Schools in the country's Jewish education system were expected to start the school year this morning without disruption, with the exception of a handful of local strikes. There are 1.81 million students from kindergarten through 12th grade, representing an increase of about 24,000 from the 2006-2007 school year.
Schools in the Arab community opened yesterday after a strike to protest the underfunding of Arab schools was called off. As part of an agreement between the state and Arab community officials, NIS 75 million will be transferred immediately to Arab local authorities and a committee will be appointed to prepare a school curriculum suited to the needs of Arab students. In addition, 624 new classrooms are to be built annually in Arab communities over the next five years, a committee will be established to examine building issues, and the state will fund 40,000 additional classroom hours, at about NIS 22 million.
Despite the agreement, studies will not resume today at 12 kindergartens and six schools in Arab communities in the Negev to protest overcrowding, safety and sanitation issues.
A National Labor Court injunction issued last month prohibiting a planned strike by members of the Association of Secondary School Teachers kept the Jewish school schedule on track this year.
"This is the first time since the establishment of the State of Israel that the secondary school system is starting the school year under court injunctions requested by the education and finance ministries," union chief Ran Erez said. Union and government officials are to return to court Thursday for a decision on the extension of the anti-strike orders.
According to Erez, no progress on the teachers' demands was made during recent talks with the treasury.
The Education Ministry has set goals for the new school year that include increasing teachers' pay along with their classroom load, bolstering civics classes and promoting a violence-prevention program.
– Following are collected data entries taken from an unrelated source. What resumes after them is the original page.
/-- A value after a right shift, rounded, and whether it was saturated to `bits` (R175, R187). -/
def shiftSat (v : Int) (sh : Nat) (lo hi : Int) : Int × Bool :=
  let r := roundDiv v (2 ^ sh)
  (clampInt lo hi r, decide (r < lo ∨ hi < r))

/-- Signed value modulo 2^92 (R175). -/
def wrap92 (v : Int) : Int :=
  let m := v % 2 ^ 92
  if m < 2 ^ 91 then m else m - 2 ^ 92

/-- The five integrators take a sample. -/
def integrate (v : Int) : List Int → List Int
  | [] => []
  | a :: t => let a' := wrap92 (a + v); a' :: integrate a' t

/-- The five combs take a decimated value: the new delays and the result. -/
def comb (v : Int) : List Int → List Int × Int
  | [] => ([], v)
  | d :: t => let r := comb (wrap92 (v - d)) t; (v :: r.1, r.2)

/-- A sum of products of a delay line, newest first. -/
def dot (coef : Nat → Int) : Nat → List Int → Int
  | _, [] => 0
  | i, v :: t => coef i * v + dot coef (i + 1) t

/-- What one lane pass carries: the state, the outputs so far in reverse order. -/
structure LiftAcc where
  st : State
  out : List Position := []

/-- A stage of the chain saturated (R187). -/
def noteSaturation (n stage : Nat) (tick : Nat) (s : State) : State :=
  let s := updFin n (fun x => { x with saturations := satInc 32 x.saturations }) s
  let s := updSince (fun z => { z with fltSat := z.fltSat.set n true }) s
  recordLimited 0x0402 n psPerMs [r1 n, r4 stage, r8 tick] s

/-- Reference tick of the first output that a tick contributes to (R170, R171). -/
def State.outputTick (s : State) (n tick : Nat) : Nat :=
  let d := (s.fin n).anchor + n * s.flt.period / 8
  if tick ≤ d then d else d + (tick - d + s.flt.period - 1) / s.flt.period * s.flt.period

/-- Finish a stage: its value, with saturation noted under the output that it goes into. -/
def finishStage (n stage tick : Nat) (r : Int × Bool) (s : State) : Int × State :=
  (r.1, if r.2 then noteSaturation n stage (s.outputTick n tick) s else s)

/-- Emit output `k` of an input. -/
def emitOutput (n : Nat) (f : Frame) (k : Int) (tick : Nat) (values : List Int) (suspect noData : Bool) (a : LiftAcc) :
    LiftAcc :=
  let x := a.st.fin n
  let p : Position :=
    { k := k + x.kBase, tick := tick, values := values, suspect := suspect, noData := noData
      unsettled := decide (x.laneMode = 3 ∧ 0 < x.unsettled), overrange := valuesOver x.laneMode values
      seams := f.seams, generation := f.generation, coasting := f.coasting, frame := f.index }
  { st := updFin n (fun x => { x with next := k + 1, unsettled := x.unsettled - 1 }) a.st, out := p :: a.out }

/-- The FIR and the container (R175, R187). -/
def firStage (n : Nat) (f : Frame) (k : Int) (tick : Nat) (v : Int) (a : LiftAcc) : LiftAcc :=
  let s := updFin n (fun x => { x with fir := (v :: x.fir).take 96 }) a.st
  let r := roundDiv (dot s.firCoef 0 (s.fin n).fir) (2 ^ s.shift (s.cicFactor n) 3)
  let bad := decide (r < -32767 ∨ 32766 < r)
  let c : Int := if 32766 < r then 32767 else if r < -32767 then -32768 else r
  let s := if bad then noteSaturation n 3 tick s else s
  let x := s.fin n
  let span := s.chainSpan (s.cicFactor n)
  let from_ := tick - span.1 * s.flt.period / span.2
  let suspect := x.spans.any fun p => decide (p.1 ≤ tick ∧ from_ ≤ p.2)
  let s := updFin n (fun x => { x with spans := x.spans.filter fun p => decide (from_ ≤ p.2) }) s
  if k < x.next then { a with st := s } else emitOutput n f k tick [c] suspect f.interrupted { a with st := s }

/-- HB-B, in use with one or two half-band stages (R169, R175). `m` counts its inputs. -/
def hbBStage (n : Nat) (f : Frame) (m : Int) (tick : Nat) (v : Int) (a : LiftAcc) : LiftAcc :=
  let s := updFin n (fun x => { x with hbB := (v :: x.hbB).take 39 }) a.st
  if m % 2 ≠ 0 then { a with st := s }
  else
    let (v, s) := finishStage n 2 tick
      (shiftSat (dot hbBCoef 0 (s.fin n).hbB) (s.shift (s.cicFactor n) 2) (-8388608) 8388607) s
    firStage n f (m / 2) tick v { a with st := s }
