/-- The control word changes only in fields that your host may set (R89). -/
def outAllowed (o : Nat) (old new : Word) : Bool :=
  let (d, c, f, e) := hostSettable o
  (d || outDiv new = outDiv old) && (c || outCoarse new = outCoarse old) && (f || outFine new = outFine old)
    && (e || outEn new = outEn old) && (! d || 32 ≤ outDiv new)

def clkSetOutputCmd : Cmd :=
  setCmd 0x0103 40
    (fun s q =>
      let new : Word := BitVec.ofNat 32 (q.u32 4)
      [within 0 11 (q.u8 0), reserved q 1 3, failWhen (2 ^ 28 ≤ q.u32 4) RESERVED_NONZERO, counted 256 (outDiv new),
       allowed (outAllowed (q.u8 0) (s.clk.outputs.getD (q.u8 0) 0) new)])
    (fun s q =>
      let new : Word := BitVec.ofNat 32 (q.u32 4)
      let old := s.clk.outputs.getD (q.u8 0) 0
      firstRejection [
        rejectWhen (outEn old ∧ (outDiv new ≠ outDiv old ∨ outCoarse new ≠ outCoarse old)) WRONG_STATE,
        rejectWhen (q.u8 0 = 0 ∧ outFine new ≠ outFine old ∧ s.anyArmed) WRONG_STATE])
    (fun q s => forEach 4 followClock
      { s with clk := { s.clk with outputs := s.clk.outputs.set (q.u8 0) (BitVec.ofNat 32 (q.u32 4)) } })
def execClkSetOutput (q : Request) (s : State) : Result := .next (runRequest clkSetOutputCmd q s)

/-! ### What a change of the sample loop entails -/

/-- Grid ticks of a delay in ps, in units of 1 / 10^6 tick (R482). -/
def State.delayTicks (s : State) (ps : Int) : Int := ps * (4 * s.clk.core : Nat)

/-- The fractional part of a delay as steps of 1/4096 oscillator period of the sample and the system loop (R482). -/
def State.delaySteps (s : State) (ps : Int) : List Int :=
  let frac := s.delayTicks ps % 1000000
  [roundDiv (1024 * frac) 1000000, roundDiv (frac * 4096) ((1250 * s.clk.core : Nat) : Int)]

/-- A member with a calibrated delay steps its loops earlier by the fractional part (R482 step 2).
DEDUCED (log entry 53). -/
def stepDelay (s : State) : State :=
  if ¬ s.sync.calibrated then s
  else
    let steps := s.delaySteps s.sync.delayPs
    let moved := (List.range 2).map fun i => s.clk.phase.getD i 0 - (steps.getD i 0 - s.sync.stepped.getD i 0)
    { s with sync := { s.sync with stepped := steps }, clk := { s.clk with phase := moved } }

/-- The map of head time onto the grid starts again here (R305): the anchor is the first head period that begins now or later.
DEDUCED (log entry 55). -/
def anchorHeads (s : State) : State :=
  let part := (s.time.ps - s.time.headZero) * 32 % (15625 * 1250)
  let rest := (15625 * 1250 - part) % (15625 * 1250)
  { s with dmx := { s.dmx with
      anchorHead := s.headTime + if rest = 0 then 0 else 1
      anchorTick := s.time.tick + rest * s.clk.core / 8000000, anchorCore := s.clk.core } }

/-- The core rate has changed: generation, settling passes, gates, the head map and the delay (R149, R153, R245, R305,
R482). In boot state 3 the generation waits for step 6 of R139, and so do the passes (R140). -/
def afterRateChange (s : State) : State :=
  let s := stepDelay (anchorHeads (restartGates (128 * s.nextBoundary) s))
  if s.cal.startup ≠ 0 then { s with cal := { s.cal with settleAfter := true } } else settleAll (bumpGeneration s)

/-- The sample loop is no longer locked (R121, R140). DEDUCED (log entry 53). -/
def loseSampleLock (s : State) : State := restartStartup (discardMeasurements s)

/-- Start, or resume, the ramp towards the programmed target (R104, R107). -/
def startRateRamp (slew : Nat) (s : State) : State :=
  let d := (s.clk.core * 10 ^ 9 : Int) - s.time.freq
  driveSample s.time.freq (if 0 ≤ d then slew * 10 ^ 9 else -(slew * 10 ^ 9 : Nat))
    (s.time.ps + (d.natAbs + slew * 1000 - 1) / (slew * 1000)) s

/-- A change of the core rate is accepted: running gates are aborted, and the loop ramps (R104, R245).
DESIGN CHOICE (log entry 79). -/
def beginRateChange (rate slew : Nat) (w : Option Waiter) (s : State) : State :=
  let s := loseSampleLock (abortGates s)
  let change : RateChange := { old := s.clk.core, slew := slew, accepted := s.time.ps, waiter := w }
  startRateRamp slew (updLoop 0 (fun x => { x with st := .ramping })
    { s with clk := { s.clk with core := rate, change := some change } })

/-- A loop that coasts for want of its source relocks, or the sample loop or the memory loop resumes its change (R97,
R107). DEDUCED (log entry 53). -/
def resumeLoop (l : Nat) (s : State) : State :=
  match l, s.clk.change with
  | 0, some c => startRateRamp c.slew (updLoop 0 (fun x => { x with st := .ramping })
      { s with clk := { s.clk with change := some { c with ramping := true } } })
  | _, _ => updLoop l (fun x => { x with st := if l = 2 ∧ s.mem.change.isSome then .gated else .relocking }) s

/-! ### CLK_SET_REFERENCE -/

/-- The reply's offset field (R456). -/
def offsetPayload (s : State) (source : Nat) : List Byte :=
  (match s.sourceOffset source with | some v => i32 v | none => u32 0x80000000) ++ zeros 4

/-- The offset of REFIN against its new nominal frequency, from `from100`, in ppb; a field of 32 bits holds no more.
DEDUCED (log entry 53). -/
def remeasured (from100 : Bool) (v : Int) : Int :=
  if from100 then min 0x7FFFFFFF ((10 ^ 9 + v) * 10 - 10 ^ 9) else (10 ^ 9 + v) / 10 - 10 ^ 9

/-- A selection takes effect: a loop whose source changes relocks to it (R81, R100); REFIN is module-wide.
DEDUCED (log entry 53). -/
def setReference (l source : Nat) (fallBack refin100 : Bool) (s : State) : State :=
  let x := s.loop l
  let s := updLoop l (fun x => { x with source := source, fallBack := fallBack, fellBack := false }) s
  let s := if refin100 = s.clk.refin100 then s
    else { s with clk := { s.clk with
      refin100 := refin100, refinPresent := false, refin := s.clk.refin.map (remeasured s.clk.refin100) } }
  if x.source = source ∨ x.st = .gated ∨ x.st = .ramping then s
  else
    let s := if l = 0 ∧ x.st = .locked then
        updLoop 0 (fun x => { x with coasted := decide ((s.loop 1).st = .coasting) }) (loseSampleLock s)
      else s
    resumeLoop l s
The reforms are to be brought into about 1,000 schools over the next two years and are to be operative in all schools, from kindergarten through 12th grade, within six years. Among other means to improve the social climate in the country's schools, the Education Ministry plans to appoint 800 aides to help prevent violence.
In the Gaza Strip, meanwhile, more than 246,000 students, including more than 16,000 first-graders, began their school year yesterday, according to Hamas education official Mohammed Abu Shukair. Their Palestinian counterparts in the West Bank got a one-day reprieve thanks to a teachers' strike over the length of the school week.